Another widespread study design is the GWAS, although it is well-acknowledged not to be a study design of choice for rare risk variant detection. Here, we have shown that: there are scenarios where a single pedigree has >80% power; five or fewer pedigrees are sufficient to attain >80% power for over half of the scenarios considered; and in the vast majority of scenarios less than ten pedigrees are required to be well-powered in an SGS analysis. Pedigrees in our simulation study contained 4.0-9.7 cases on average; hence, with an SGS approach and between one to ten pedigrees, fewer than 100 (and may be as few as four) very well selected cases can produce a well-powered study. This is quite remarkable when compared to the 10,000 cases and 10,000 controls required to achieve 80% power in a traditional case-control GWAS study design.

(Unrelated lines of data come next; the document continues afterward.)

-- ==== Sys2Proof/Config.lean ====
section
/-! DEFINITION. What the spec fixes for every core (R5), the reset pixels, the capacity a fresh State holds, and the free
values of the model (opaque: no body, so no proof can learn a value). -/

namespace Sys2Proof

/-- Content of every cache slot after reset, rule R20: "initialized to {0,0,0,255} in every slot". -/
def Config.cacheInit : Pixel := ⟨0, 0, 0, 255⟩

/-- Content of `last` after reset, rule R23. The value is the spec's own decision D3, not the source's (log entry 2). -/
def Config.lastInit : Pixel := ⟨0, 0, 0, 255⟩

/-- The capacity MAX_PIXELS a fresh State holds. DESIGN CHOICE (log entry 4): rule R6 leaves it OPEN; 2^24 is the value
of the test vectors (95_test_vectors.md). `State.hostReset` sets any other. -/
def Config.resetMaxPixels : Nat := 2 ^ 24

/-- The magic tag of rule R91, the ASCII bytes "qoif" as one big-endian word. -/
def Config.magic : BitVec 32 := 0x716F6966

/-- The end marker of rule R108: seven zero bytes followed by one 0x01 byte. -/
def Config.endMarker : List Byte := [0, 0, 0, 0, 0, 0, 0, 1]

/-- FREE VALUE (rules R32, R38; U6; log entry 6): what a host read of register number `reg` outside Done returns,
"any value". `draw` numbers the read, so that two reads need not agree. -/
opaque Config.freeRegister (reg draw : Nat) : BitVec 64

/-- FREE VALUE (rule R226; U5; log entry 6): what a host read of output cell `k` in Failed returns, "any value". -/
opaque Config.freePixel (k draw : Nat) : BitVec 32

end Sys2Proof
end

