-- ==== Sys2Proof/Tests/Slice0.lean ====
section
/-! SUPPORT. The model's own tests: well-formedness, words written out from the formats, one or two single steps per
instruction with the results of 95_test_vectors.md, and a witness for the hypotheses of every obligation that has some. -/

namespace Sys2Proof.Tests

open Sys2Proof.Machine Sys2Proof.Safety

/-! ## Helpers -/

/-- A state in the decode loop: the input, TOTAL, CURSOR, `last`, one cache slot written, the cells of PIX. -/
def loop (bytes : List Byte) (total cursor : Nat) (last cached : Pixel) (cells : List Pixel) : State :=
  { State.reset.cachePixel cached with
    fsm := .decodingOpcodes, width := BitVec.ofNat 32 total, height := 1, channels := 4, total := total,
    cursor := cursor, last := last, pix := some (Memory.ofList 0 cells), input := Memory.ofList 0 bytes }

/-- A loop at its start: nothing emitted. -/
def start (bytes : List Byte) (total : Nat) : State := loop bytes total 0 Config.lastInit Config.cacheInit []

/-- A loop of a 1 by 1 image whose pixel is the reset pixel: the grid is full. -/
def full (bytes : List Byte) : State := loop bytes 1 1 Config.lastInit Config.cacheInit [Config.lastInit]

/-- A field of the next state, if there is one. -/
def after {α : Type} (o : Outcome) (f : State → α) : Option α :=
  match o with
  | .next s => some (f s)
  | _ => none

/-- The failure a next state records. -/
def failure (o : Outcome) : Option (Fsm × Status) := after o (fun s => (s.fsm, s.status))

/-- Pixel, new CURSOR and new `pc` of a step. -/
def emits (o : Outcome) : Option (Pixel × Nat × Nat) := after o (fun s => (s.last, s.cursor, s.pc))

def black : Pixel := ⟨0, 0, 0, 255⟩

/-! ## Well-formedness: an ill-formed term for each check, refused -/

theorem test_wf_diff_red : (Instr.diff (-3) 0 0).wf = false ∧ (Instr.diff 2 0 0).wf = false := by decide
theorem test_wf_diff_green : (Instr.diff 0 (-3) 0).wf = false ∧ (Instr.diff 0 2 0).wf = false := by decide
theorem test_wf_diff_blue : (Instr.diff 0 0 (-3)).wf = false ∧ (Instr.diff 0 0 2).wf = false := by decide
theorem test_wf_luma_green : (Instr.luma (-33) 0 0).wf = false ∧ (Instr.luma 32 0 0).wf = false := by decide
theorem test_wf_luma_red : (Instr.luma 0 (-9) 0).wf = false ∧ (Instr.luma 0 8 0).wf = false := by decide
theorem test_wf_luma_blue : (Instr.luma 0 0 (-9)).wf = false ∧ (Instr.luma 0 0 8).wf = false := by decide
theorem test_wf_run : (Instr.run 0).wf = false ∧ (Instr.run 63).wf = false := by decide
theorem test_wf_magic : (Instr.header ⟨0x514F4946, 1, 1, 4, 0⟩).wf = false := by decide
theorem test_wf_channels : (Instr.header ⟨0x716F6966, 1, 1, 5, 0⟩).wf = false := by decide
theorem test_wf_colorspace : (Instr.header ⟨0x716F6966, 1, 1, 4, 2⟩).wf = false := by decide
theorem test_wf_accepts :
    (Instr.diff (-2) 1 (-2)).wf = true ∧ (Instr.luma 31 (-8) 7).wf = true ∧ (Instr.run 62).wf = true ∧
    (Instr.header ⟨0x716F6966, 0, 5, 3, 1⟩).wf = true := by decide

/-! ## Decode: words written out from the formats (30_encoding.md) -/

theorem test_decode_rgb : decodeOpcode [0b11111110, 0xFF, 0xFE, 0xFF] = .ok (.rgb 255 254 255, []) := by decide
theorem test_decode_rgba : decodeOpcode [0b11111111, 1, 2, 3, 4, 9] = .ok (.rgba 1 2 3 4, [9]) := by decide
theorem test_decode_index : decodeOpcode [0b00111111] = .ok (.index 63, []) := by decide
theorem test_decode_diff : decodeOpcode [0b01001110] = .ok (.diff (-2) 1 0, []) := by decide
/-- Vector M5: the high nibble is red (decision D4). -/
theorem test_decode_luma : decodeOpcode [0b10100000, 0b00001111] = .ok (.luma 0 (-8) 7, []) := by decide
theorem test_decode_run : decodeOpcode [0b11000000] = .ok (.run 1, []) := by decide
/-- Vector H3: a little-endian reader would give 65536 by 256. -/
theorem test_decode_header :
    decodeAt .header [0x71, 0x6F, 0x69, 0x66, 0, 0, 1, 0, 0, 1, 0, 0, 4, 1] =
      .ok (.header ⟨0x716F6966, 256, 65536, 4, 1⟩, []) := by decide
theorem test_decode_end : decodeAt .markerDue [0, 0, 0, 0, 0, 0, 0, 1, 7] = .ok (.endMarker, [7]) := by decide
theorem test_decode_short :
    decodeOpcode [0xFE, 1, 2] = .error .truncOperand ∧ decodeOpcode [] = .error .truncOpcode ∧
    decodeAt .header [0x71] = .error .truncHeader ∧ decodeAt .markerDue [0, 0] = .error .truncEndmark := by decide
theorem test_encode_luma : encode (.luma (-5) (-6) 5) = [0x9B, 0x2D] := by decide

/-! The opcode table's words, and that the next step runs each. -/

theorem test_table_words :
    decodeTableWord 8 0xFE = some (.rgb 0 0 0) ∧ decodeTableWord 8 0xFF = some (.rgba 0 0 0 0) ∧
    decodeTableWord 8 0x05 = some (.index 5) ∧ decodeTableWord 8 0x40 = some (.diff (-2) (-2) (-2)) ∧
    decodeTableWord 8 0x80 = some (.luma (-32) (-8) (-8)) ∧ decodeTableWord 8 0xC3 = some (.run 4) := by decide
theorem test_table_header_word :
    decodeTableWord 112 0x716F696600000780000004380300 = some (.header ⟨0x716F6966, 1920, 1080, 3, 0⟩) := by decide
theorem test_table_end :
    decodeTableWord 64 1 = some .endMarker ∧ decodeTableWord 64 0x0100000000000000 = some .endMarker := by decide
theorem test_step_table_words :
    after (step (State.reset.withFetchWord 8 0xFE)) State.cursor = some 1 ∧
    after (step (State.reset.withFetchWord 8 0xFF)) State.pc = some 5 ∧
    after (step (State.reset.withFetchWord 8 0xFD)) State.cursor = some 62 ∧
    after (step (State.reset.withFetchWord 64 1)) State.fsm = some .done := by decide
theorem test_step_table_header :
    after (step (State.reset.withFetchWord 112 0x716F696600000780000004380300)) State.width = some 1920 := by decide

/-! ## Operands (vectors 2.1, rule R148) -/

theorem test_hash :
    pixelHash ⟨250, 5, 128, 100⟩ = 19 ∧ pixelHash ⟨255, 255, 255, 255⟩ = 38 ∧ pixelHash ⟨1, 0, 64, 255⟩ = 56 := by decide
theorem test_add8 : add8 0 (-2) = 254 ∧ add8 250 38 = 32 := by decide

/-! ## Single steps (95_test_vectors.md) -/

/-- Vectors L2 and L1: alpha is kept from `last`, and the pixel is cached at its hash. -/
theorem test_rgb_keeps_alpha :
    emits (step (loop [0xFE, 9, 8, 7] 1 0 ⟨1, 2, 3, 4⟩ black [])) = some (⟨9, 8, 7, 4⟩, 1, 4) := by decide
theorem test_rgb_caches :
    after (step (start [0xFE, 0x0A, 0x14, 0x1E] 1)) (fun s => s.slot 9) = some ⟨10, 20, 30, 255⟩ := by decide
/-- Vectors L3 and L7. -/
theorem test_rgba : emits (step (start [0xFF, 0xFA, 5, 0x80, 0x64] 1)) = some (⟨250, 5, 128, 100⟩, 1, 5) := by decide
theorem test_rgba_truncated :
    failure (step (start [0xFF, 1, 2, 3] 1)) = some (.failed, ⟨.truncated, .truncOperand⟩) := by decide
/-- Vectors I4 (the update goes to slot 53) and I6. -/
theorem test_index_evicts :
    after (step (loop [0x00] 2 1 ⟨64, 0, 0, 255⟩ ⟨64, 0, 0, 255⟩ [⟨64, 0, 0, 255⟩])) (fun s => (s.slot 53, s.last)) =
      some (black, black) := by decide
theorem test_index_overflow :
    failure (step (full [0, 0, 0, 0, 0, 0, 0, 0])) = some (.failed, ⟨.invalid, .pixelOverflow⟩) := by decide
/-- Vectors D4 and D5. -/
theorem test_diff_wraps :
    emits (step (loop [0x73] 1 0 ⟨255, 0, 1, 255⟩ black [])) = some (⟨0, 254, 2, 255⟩, 1, 1) := by decide
theorem test_diff_keeps_alpha :
    emits (step (loop [0x40] 1 0 ⟨0, 0, 0, 7⟩ black [])) = some (⟨254, 254, 254, 7⟩, 1, 1) := by decide
/-- Vectors M4 and M2. -/
theorem test_luma :
    emits (step (loop [0xAA, 0x5F] 1 0 ⟨250, 5, 128, 100⟩ black [])) = some (⟨1, 15, 145, 100⟩, 1, 2) := by decide
theorem test_luma_extreme :
    emits (step (loop [0xBF, 0xFF] 1 0 ⟨250, 250, 250, 255⟩ black [])) = some (⟨32, 25, 32, 255⟩, 1, 2) := by decide
/-- Vectors N2 and N3. -/
theorem test_run_fills :
    after (step (loop [0xC0] 4 3 ⟨10, 20, 30, 255⟩ black [black, black, black]))
      (fun s => (s.cursor, s.pix.bind (fun m => Memory.read m 3))) = some (4, some ⟨10, 20, 30, 255⟩) := by decide
theorem test_run_overflow :
    failure (step (loop [0xC1] 4 3 black black [black, black, black])) = some (.failed, ⟨.invalid, .runOverflow⟩) := by
  decide
/-- Vectors H1 and E3c. -/
theorem test_header :
    after (step (State.reset.hostReset [0x71, 0x6F, 0x69, 0x66, 0, 0, 7, 0x80, 0, 0, 4, 0x38, 3, 0] 0))
      (fun s => (s.width, s.height, s.channels, s.pc, s.fsm)) = some (1920, 1080, 3, 14, .allocatingGrid) := by decide
theorem test_header_rejects :
    failure (step (State.reset.hostReset [0x71, 0x6F, 0x69, 0x66, 0, 0, 0, 1, 0, 0, 0, 1, 0, 7] 0)) =
      some (.failed, ⟨.invalid, .hdrChannels⟩) := by decide
/-- Vectors T1 and T4. -/
theorem test_end_done :
    after (step (full [0, 0, 0, 0, 0, 0, 0, 1])) (fun s => (s.fsm, s.pc)) = some (.done, 0) := by decide
theorem test_end_truncated :
    failure (step (full [0, 0, 0, 0, 0, 0, 0])) = some (.failed, ⟨.truncated, .truncEndmark⟩) := by decide
/-- Vector H4: the exact product exceeds the capacity. -/
theorem test_alloc_fails :
    failure (step { State.reset with fsm := .allocatingGrid, width := 0xFFFFFFFF, height := 0xFFFFFFFF }) =
      some (.failed, ⟨.allocationFailure, .alloc⟩) := by decide
theorem test_terminal_has_no_step :
    step { State.reset with fsm := .done } = .fault .callDone ∧
    step { State.reset with fsm := .failed } = .fault .callFailed := ⟨rfl, rfl⟩
theorem test_reset_memory_wf : Memory.wf State.reset.input ∧ State.reset.pix = none := by decide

A further advantage of the SGS method is that it clearly localizes the region for follow-up sequencing efforts, and these regions are generally quite small (average for n sharing 3.17 Mb, range 1.6-7.2 Mb, and average for n -1 sharing 7.98 Mb, 5.0-14.1 Mb). SGS not only provides focused regions for sequencing but also identifies the sharers to sequence. Hence, it is an efficient and extremely cost-effective strategy for focused regional next generation sequencing technology. The regional approach also radically reduces the amount of sequence data generated allowing it to be explored more thoroughly, and it is plausible to search for risk variants in non-coding regions. Furthermore, variant filtering based on sharing between multiple relatives provides a distinct advantage in prioritizing sequence variants potentially underlying disease susceptibility. Lastly, we note that although the power for multipoint linkage and SGS n sharing appear to be very similar, the shared segments identified for SGS were substantially shorter than the 1-LOD support intervals suggested by the linkage analysis.

Finally, our analysis of the extended AFAP pedigree with a known causal gene provided a positive proof-of-principle example. We illustrated that SGS was able to produce genome-wide significant results in the region containing the known mutation. In line with our finding outlined above, this shared genomic segment was small (1.96 Mb) which was substantially smaller than the previously identified 7.17 Mb using linkage analysis on the reduced density 10K SNP array (Neklason et al., 2008).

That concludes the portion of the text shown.